Extreme Compression of Large Language Models via Additive Quantization

Published on Jan 11, 2024

Upvote

Authors:

Andrei Panferov ,

Denis Kuznedelev ,

Dan Alistarh

Abstract

Additive Quantization, adapted from Multi-Codebook Quantization, achieves state-of-the-art accuracy in extremely low-bit LLM compression.

AI-generated summary

The emergence of accurate open large language models (LLMs) has led to a race towards quantization techniques for such models enabling execution on end-user devices. In this paper, we revisit the problem of "extreme" LLM compression--defined as targeting extremely low bit counts, such as 2 to 3 bits per parameter, from the point of view of classic methods in Multi-Codebook Quantization (MCQ). Our work builds on top of Additive Quantization, a classic algorithm from the MCQ family, and adapts it to the quantization of language models.
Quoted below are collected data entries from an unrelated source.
-- ==== Sys2Proof/Laws/Home.lean ====
section
/-! SUPPORT. What a row that serves a device's word does with the access that it is offered, and what `settle` does with
what a home gives. -/

namespace Sys2Proof.Machine

variable {s : State} {core seq : Nat} {e : PathEntry} {row : DevRow}

/-- An access that may be performed now and is the row's own: its home's answer is applied. -/
theorem serveRow_offered {f : State → Access → Served} (h : s.pathEntry core seq = some e)
    (hp : s.mayPerform core e = true) (hr : rowOf e.acc = row) :
    serveRow row core seq f s = .next (s.settle core e (f s e.acc)) := by
  simp only [serveRow, h, hp, hr, beq_self_eq_true, Bool.and_self, ite_true]

/-- What a home performs leaves its queue, and its answer goes to the strand; what an engine reads is noted instead. -/
theorem settle_done (t : State) (x : Ans) (h : ∀ g, x ≠ .fetched g) :
    s.settle core e (.done t x) = (t.takeOut core e).respond core e.acc x := by
  cases x <;> first | rfl | exact absurd rfl (h _)

/-- What an engine's read brings back is noted with its operation. -/
theorem settle_fetched (t : State) (g : Got) :
    s.settle core e (.done t (.fetched g)) = (t.takeOut core e).noteFetch core e.seq g := rfl

/-- An access that draws a trap and is no read, check or write of an engine leaves its queue with the trap as its answer. -/
theorem settle_fails (t : State) (tr : Trap) (n : Nat) (h : e.acc.isFetch = false) (ho : e.acc.ending = none) :
    s.settle core e (.fails t tr n) = (t.takeOut core e).respond core e.acc (.trap tr) := by
  simp [State.settle, State.failAccess, h, ho]

/-- A write of an engine's operation that cannot be made ends its operation as it says, with the status given. -/
theorem settle_failWrite (t : State) (tr : Trap) (n id : Nat) (out : Outcome) (h : e.acc.isFetch = false) (hi : e.acc.op = some id)
    (ho : e.acc.ending = some out) :
    s.settle core e (.fails t tr n) = (t.takeOut core e).failWrite core id { out with status := n } e.acc := by
  simp [State.settle, State.failAccess, h, hi, ho]

/-- A store that may be performed now and is the row's own: its effect, and the store is answered. -/
theorem serveStore_offered {f : State → Access → Word → State} {v : Word} (h : s.pathEntry core seq = some e)
    (hp : s.mayPerform core e = true) (hr : rowOf e.acc = row) (hv : e.acc.stored = some v) :
    serveStore row core seq f s = .next (((f s e.acc v).takeOut core e).respond core e.acc Ans.unit) := by
  rw [serveStore, serveRow_offered h hp hr, hv]; rfl

/-- A row of an access that may not be performed, or is another row's, changes nothing. -/
theorem serveRow_idle {f : State → Access → Served} (h : s.pathEntry core seq = none) :
    serveRow row core seq f s = .next s := by
  simp only [serveRow, h]

/-- What an access stores is a store's. -/
theorem kind_of_stored {a : Access} {v : Word} (h : a.stored = some v) :
    ∃ bs f p, a.kind = .store bs f p ∧ v = BitVec.ofNat 64 (natOfBytes bs) := by
  unfold Access.stored at h
  split at h
  · exact ⟨_, _, _, ‹_›, (Option.some.inj h).symm⟩
  · exact absurd h (by simp)

/-- A store to an event unit belongs to the row of its offset. -/
theorem eventRow_of_stored {a : Access} {v : Word} {o : Nat} (h : a.stored = some v) :
    eventRow o a = if o < 0x800 then .barrierCfg else if o < 0x900 then .mutexRelease else if o < 0xA00 then .lineSignal else .peekSet := by
  obtain ⟨_, _, _, hk, _⟩ := kind_of_stored h
  simp only [eventRow, hk, h]

/-- A plain load of an event unit belongs to the row of its offset. -/
theorem eventRow_of_load {a : Access} {o : Nat} (h : a.kind = .load .plain false) :
    eventRow o a = if o < 0x800 then .perform else if o < 0x900 then .mutexAcquire else if o < 0xA00 then .lineWait
      else if o < 0xB00 then .perform else .phaseWait := by
  have hs : a.stored = none := by simp only [Access.stored, h]
  simp only [eventRow, h, hs]

end Sys2Proof.Machine
end

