-- ==== Sys2Proof/Tests/Slice0.lean ====
section
/-! SUPPORT. Tests: words of the spec's encodings, terms that the checks refuse, single steps, and for every statement
with hypotheses states and operands that meet them. -/

namespace Sys2Proof.Tests

open Sys2Proof.Machine Sys2Proof.Claims

set_option maxRecDepth 100000
set_option Elab.async false
set_option linter.all false

/-! Small states. -/

/-- A strand 0 of core c, about to run the first word of unit instruction scratch. -/
def strandAt (c : Nat) (mode : Mode) (f : Strand → Strand) : State :=
  { State.reset with cur := 8 * c }.modMe fun t => f { t with mode := mode, status := .ready, pc := 0x0100000000020000#64 }
/-- On compute core 0 in U mode, or in S mode; on control core 0 in M mode. -/
def inU (f : Strand → Strand) : State := strandAt 0 .u f
def inS (f : Strand → Strand) : State := strandAt 0 .s f
def inM (f : Strand → Strand) : State := strandAt 4096 .m f
/-- In S mode with these answers had. -/
def had (as : List Ans) : State := inS fun t => { t with log := as }
/-- Places in the scratches of core 0. -/
def unit0 (o : Nat) : Loc := { home := .unit 0, off := o }
def cluster0 (o : Nat) : Loc := { home := .cluster 0, off := o }
/-- The home performs the access. -/
def performs : PerfResult → Bool
  | .done _ _ => true
  | _ => false
/-- The word at a place carries this tag. -/
def tagged (l : Loc) (t : WordTag) (s : State) : State := s.setTag l t
/-- A launch of two units, and a job of core 0 with it. -/
def launch0 : Launch :=
  { ticket := 1, entry := 0x0100000000020000, image := none, arg := 5, nunits := 2, prio := 0, notify := false, defer := false
    waiting := false, graph := 0, csFirst := 0, csCount := 1, preds := 0, succ := [], strand := 0, uid := 0, placed := 0
    ended := 0, doneOk := 0, lost := 0, faulted := false, cancelled := false, cancelAt := 0, inPhase := false, loaded := [], turn := 0 }
def job0 : Job :=
  { det := false, ord := false, chg := false, nextOrd := false, fnver := 3, key := 9, asid := 0, ptroot := 0, stvec := 0x40
    cores := [0], launches := [launch0], entered := 1, started := true, pouring := false, curSched := 0, lastRow := []
    chosen := none, lastArrival := 0, pourFrom := none, toSend := [], flying := [], launchesAt := [], begun := [], replays := 0
    struck := none, startCycle := 0 }
def withJob (j : Job) (s : State) : State := { s.modCore 0 fun q => { q with job := some 1 } with jobs := [(1, j)] }
/-- Words laid out as bytes, and stored at a place. -/
def words64 (ws : List Nat) : List Byte := ws.flatMap (bytesOfNat 8)
def stored (l : Loc) (bs : List Byte) (s : State) : State := s.putRaw l bs
/-- An engine operation of strand 0 of core 0. -/
def op0 (k : OpKind) : EngineOp :=
  { id := 1, strand := 0, uid := 0, mode := .s, frm := 0, fte := 0, fnver := 3, kind := k, flags := 0, parked := false
    reads := [], todo := [], done := none }
/-- A gather of one row of 8 bytes into cluster scratch, as a record and as read. -/
def gatherBytes : List Byte := words64 [0x0100000000000100, 0x0100000000000200, 0x0101000000000000, 0x800000001, 8, 8]
def gather0 : GatherRec := gatherOf (gatherBytes ++ List.replicate 16 0)
/-- An engine with 256 operations. -/
def fullEngine (s : State) : State := s.modCore 0 fun q => { q with ops := List.replicate 256 (op0 (.gather gather0 0 none none)) }
/-- A copy of n bytes from unit to cluster scratch: the shadow set. -/
def copyGeom (n ctl : Word) : Vector Word 13 := #v[0x0100000000000100, 0x0101000000000000, n, 1, 1, 1, 0, 0, 0, 0, 0, 0, ctl]
/-- A routine of two inputs and one output. -/
def routine0 : Routine :=
  { assoc := true, nin := 2, nout := 1, type := 7, ident := 0, words := [wordOf (.vadd 2#5 0#5 1#5 0#3 7#3 0#3)] }
/-- A record of a higher-order operation over one element of unit scratch. -/
def hotBytes : List Byte := words64 [0x0100000000000100, 0x0100000000000180, 0, 0, 0x0100000000000200, 0, 1, 0]
/-- A matrix command of strand 0 of core 0: a clear of accumulator 0. -/
def cmd0 : MatrixCmd :=
  { id := 1, strand := 0, uid := 0, launch := 0, mode := .s, k := 0, notify := false, rm := 0, cfg := MatrixCfg.start, frm := 0
    fte := 0, fnver := 3, wlim := 100, kind := .zero, started := false, accBad := false, seq := false, step := none, reads := [], todo := [], waitFrom := none
    blocks := [], done := none }
/-- A round with nothing in it. -/
def round0 : Round :=
  { group := 0, opened := true, ports := [], sent := false, coming := none, result := none, hosted := none }
/-- A launch record of two units that start at the first word of unit instruction scratch. -/
def launchBytes : List Byte := words64 [0x0100000000020000, 0, 5, 2, 0x100000000, 0, 0, 0]
/-- A job record of the job form with one core, and the words of its core table: core 4095. -/
def jobBytes : List Byte := launchBytes ++ words64 [0x1000, 0x0000000901000001, 0x3000, 1, 0x40, 0x0100000000020000, 0, 0]
def coreTable : List Word := [0xFFF, 0, 0, 0x0000FFFF00000001]
/-- The answers to loads of these words. -/
def loaded0 (ws : List Word) : List Ans := ws.flatMap fun w => [.place 0 (unit0 0) .plain false, .val (w.setWidth 512) []]
/-- A complex of dimension 2: counts 2 and 3 of degrees 0 and 1, one ghost each. Slot 3 of core 0 holds it. -/
def desc0 : List Byte := words64 ([2, 0, 0x300000002, 0, 0x100000001] ++ List.replicate 27 0)
def slot0 : ComplexSlot := { state := .loaded, gen := 7, desc := desc0, addr := 0x0100000000000200, holder := none }
def withSlot (x : ComplexSlot) (s : State) : State := s.modCore 0 fun z => { z with slots := z.slots.set 3 x }
/-- A cochain register of slot 3, of format f: three words in cluster scratch. -/
def reg0 (f : BitVec 2) : CochainReg :=
  { bound := true, fmt := f, dual := false, deg := 1, slot := 3, gen := 7, exp := 0, gcount := 1, count := 3
    gbase := 0x0101000000000100, dbase := 0x0101000000000000 }
/-- In S mode with slot 3 loaded, registers of format f in c0 and of format h in c1 and c2, and these answers had. -/
def cochains (f h : BitVec 2) (as : List Ans) : State :=
  withSlot slot0 ((had as).modMe fun z => ((z.setC 0#4 (reg0 f)).setC 1#4 (reg0 h)).setC 2#4 (reg0 h))
/-- An access of strand 0 of core 0 that waits for its answer, alone in its path queue. -/
def entry0 (l : Loc) (n : Nat) (k : AccKind) : PathEntry :=
  { path := .core, seq := 1
    acc := { strand := 0, answers := true, op := none, va := 0x40, loc := l, len := n, kind := k, sc := none, hops := [] } }
def load0 (h : Home) (o : Nat) : PathEntry := entry0 { home := h, off := o } 8 (.load .plain false)
def store0 (h : Home) (o : Nat) (v : Word) : PathEntry := entry0 { home := h, off := o } 8 (.store (bytesOfNat 8 v.toNat) none false)
def queued (e : PathEntry) (s : State) : State := s.modCore 0 fun z => { z with path := [e] }
/-- Barrier objects 31 of cluster 0 and 0 of cluster 1: a child whose arrival is on its way, and its parent. -/
def twoBarriers (child parent : Barrier) : State :=
  ((inS id).modCluster 0 fun z => { z with barriers := z.barriers.set 31 child }).modCluster 1 fun z =>
    { z with barriers := z.barriers.set 0 parent }
def child0 : Barrier := { Barrier.reset with cfg := 0x10080000001, rising := true }
/-- The east neighbour of core 0. -/
def neighbour0 : Nat := (neighbour 0 2).getD 0
/-- A hop of the slip chain, and the access that has taken n of them. -/
def hop0 : Hop := { base := 0, size := 64, delta := 0x1000 }
def slipping (n : Nat) : PathEntry :=
  { load0 (.slice 0) 8 with acc := { (load0 (.slice 0) 8).acc with va := 0x1008, hops := List.replicate n hop0 } }
/-- An engine operation, alone in its core. -/
def withOp (o : EngineOp) (s : State) : State := s.modCore 0 fun z => { z with ops := [o] }
/-- The engine has planned a row's reads; it has planned its writes, with n bytes taken, good of them whole; it
ends with this status. -/
def fetches : Option RowResult → Bool
  | some (.reads _) => true
  | _ => false
def moves : Option RowResult → Nat → Nat → Bool
  | some (.moved _ _ n good _), n', good' => n == n' && good == good'
  | _, _, _ => false
def stopsAt : Option RowResult → Nat → Bool
  | some (.status n _), m => n == m
  | _, _ => false
theorem exists_of_performs {r : PerfResult} (h : performs r = true) : ∃ t v, r = .done t v := by
  cases r <;> first | exact ⟨_, _, rfl⟩ | simp [performs] at h
theorem exists_of_fetches {r : Option RowResult} (h : fetches r = true) : ∃ t, r = some (.reads t) := by
  rcases r with _ | r
  · simp [fetches] at h
  · cases r <;> first | exact ⟨_, rfl⟩ | simp [fetches] at h
theorem exists_of_moves {r : Option RowResult} {n good : Nat} (h : moves r n good = true) : ∃ t ws fl, r = some (.moved t ws n good fl) := by
  rcases r with _ | r
  · simp [moves] at h
  · cases r <;> simp [moves] at h
    obtain ⟨rfl, rfl⟩ := h
    exact ⟨_, _, _, rfl⟩
theorem exists_of_stopsAt {r : Option RowResult} {n : Nat} (h : stopsAt r n = true) : ∃ t, r = some (.status n t) := by
  rcases r with _ | r
  · simp [stopsAt] at h
  · cases r <;> simp [stopsAt] at h
    subst h
    exact ⟨_, rfl⟩
/-- What a read of these bytes has brought back, and a read that has come back. -/
def got0 (bs : List Byte) : Got := { status := 0, fault := none, data := bs, poison := [], line := false, tags := [] }
def back0 (g : Got) : List Fetch := [{ seq := some 0, got := some g }]
/-- A move of a tile of 64 bytes of unit scratch of core 0, in its phase. -/
def move0 (retire : Bool) (p : Option MovePhase) : Barchan :=
  { core := 0, id := 1, old := { home := .slice 0, off := 0 }, new := { home := .slice 1, off := 0 }, oldVa := 0x1000, newVa := 0x2000
    size := 64, phase := p, retire := retire }
def relocating (retire : Bool) (p : Option MovePhase) (s : State) : State :=
  let t := withOp (op0 (if retire then .retire 0x1000 64 else .reloc 0x1000 0x2000 64)) s
  { t with dies := [(0, { s.die 0 with barchan := [move0 retire p] })] }
/-- Job 1 with core 0, whose strand 0 runs a unit of it. -/
def inJob (j : Job) (s : State) : State := withJob j (s.modMe fun z => { z with unit := some { uid := 1, job := 1, launch := 1, index := 0 } })
/-- A job under DET in a phase with this schedule chosen. -/
def detJob : Job := { job0 with det := true, launches := [], chosen := some (0, [1]), pourFrom := some 128 }
/-- A superstep record with one schedule, at the own unit scratch's first bytes; its plan at 0x400 has one entry. -/
def record0 : List Byte := words64 [1, 0, 0x0100000000000400, 0, 0, 0, 0, 0]
def plan0 : List Byte := words64 [1, 0, 0x0100000000000800, 0x0000100000000000, 8, 0]
def planEntry : List Byte := words64 [0x0100000000000800, 0x0000100000000000, 8, 0]
def arrivedAt (s : State) : State := stored (unit0 0) record0 (stored (unit0 0x400) plan0 (s.modMe fun z => { z with arrived := some 0x0100000000000000 }))
def staged0 : Staged := { loc := some (unit0 0x1000), data := words64 [7], poison := [], seam := none }
/-- A table of two levels at 0x1000 whose first leaf maps address 0 on, for every use. -/
def paged (s : State) : State :=
  stored { home := .slice 8, off := 0 } (words64 [0x2001]) (stored { home := .slice 16, off := 0 } (words64 [0x72F]) s)
/-- Port 15 in this state, and a kept frame. -/
def withPort (p : Port) (s : State) : State := s.modPort 15 fun _ => p
def upPort : Port := { Port.reset with lstate := 2, buf := Vector.replicate 3 16 }
def frame0 (n : Nat) : Frame := { seq := 1, tc := 0, kind := 0, data := [1], sent := n }
/-- Root port 3 in this state. -/
def withRoot (r : RootPort) (s : State) : State := s.modRoot 3 fun _ => r
def pending0 : PcieReq := { strand := 0, va := 0x40, addr := 0x40, len := 4, write := false, start := 0 }
/-- A store of control core 0 to a word of die 0's privileged block. -/
def privStore (o : Nat) (v : Word) : PathEntry := { store0 (.priv 0) o v with acc := { (store0 (.priv 0) o v).acc with strand := 32768 } }
/-- A store of control core 0 to a word of the hub die's privileged block. -/
def hubStore (o : Nat) (v : Word) : PathEntry := { store0 (.priv 8) o v with acc := { (store0 (.priv 8) o v).acc with strand := 32768 } }
/-- A frame that a port with nothing accepted takes, and one of the handshake with both records equal. -/
def goodFrame : List Byte := frameBytes { seq := 1, ack := 2, nak := true, tc := 0, kind := 0, freed := [0, 0, 0] } [7]
def handFrame : List Byte := List.replicate 16 0 ++ words64 [0x100000F0F0F0F, 0x100000F0F0F0F] ++ List.replicate 224 0
theorem ok_of_toOption {e : Except ε α} {a : α} (h : e.toOption = some a) : e = .ok a := by
  cases e <;> simp_all [Except.toOption]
The resulting algorithm advances the state-of-the-art in LLM compression, outperforming all recently-proposed techniques in terms of accuracy at a given compression budget. For instance, when compressing Llama 2 models to 2 bits per parameter, our algorithm quantizes the 7B model to 6.93 perplexity (a 1.29 improvement relative to the best prior work, and 1.81 points from FP16), the 13B model to 5.70 perplexity (a .36 improvement) and the 70B model to 3.94 perplexity (a .22 improvement) on WikiText2. We release our implementation of Additive Quantization for Language Models AQLM as a baseline to facilitate future research in LLM quantization.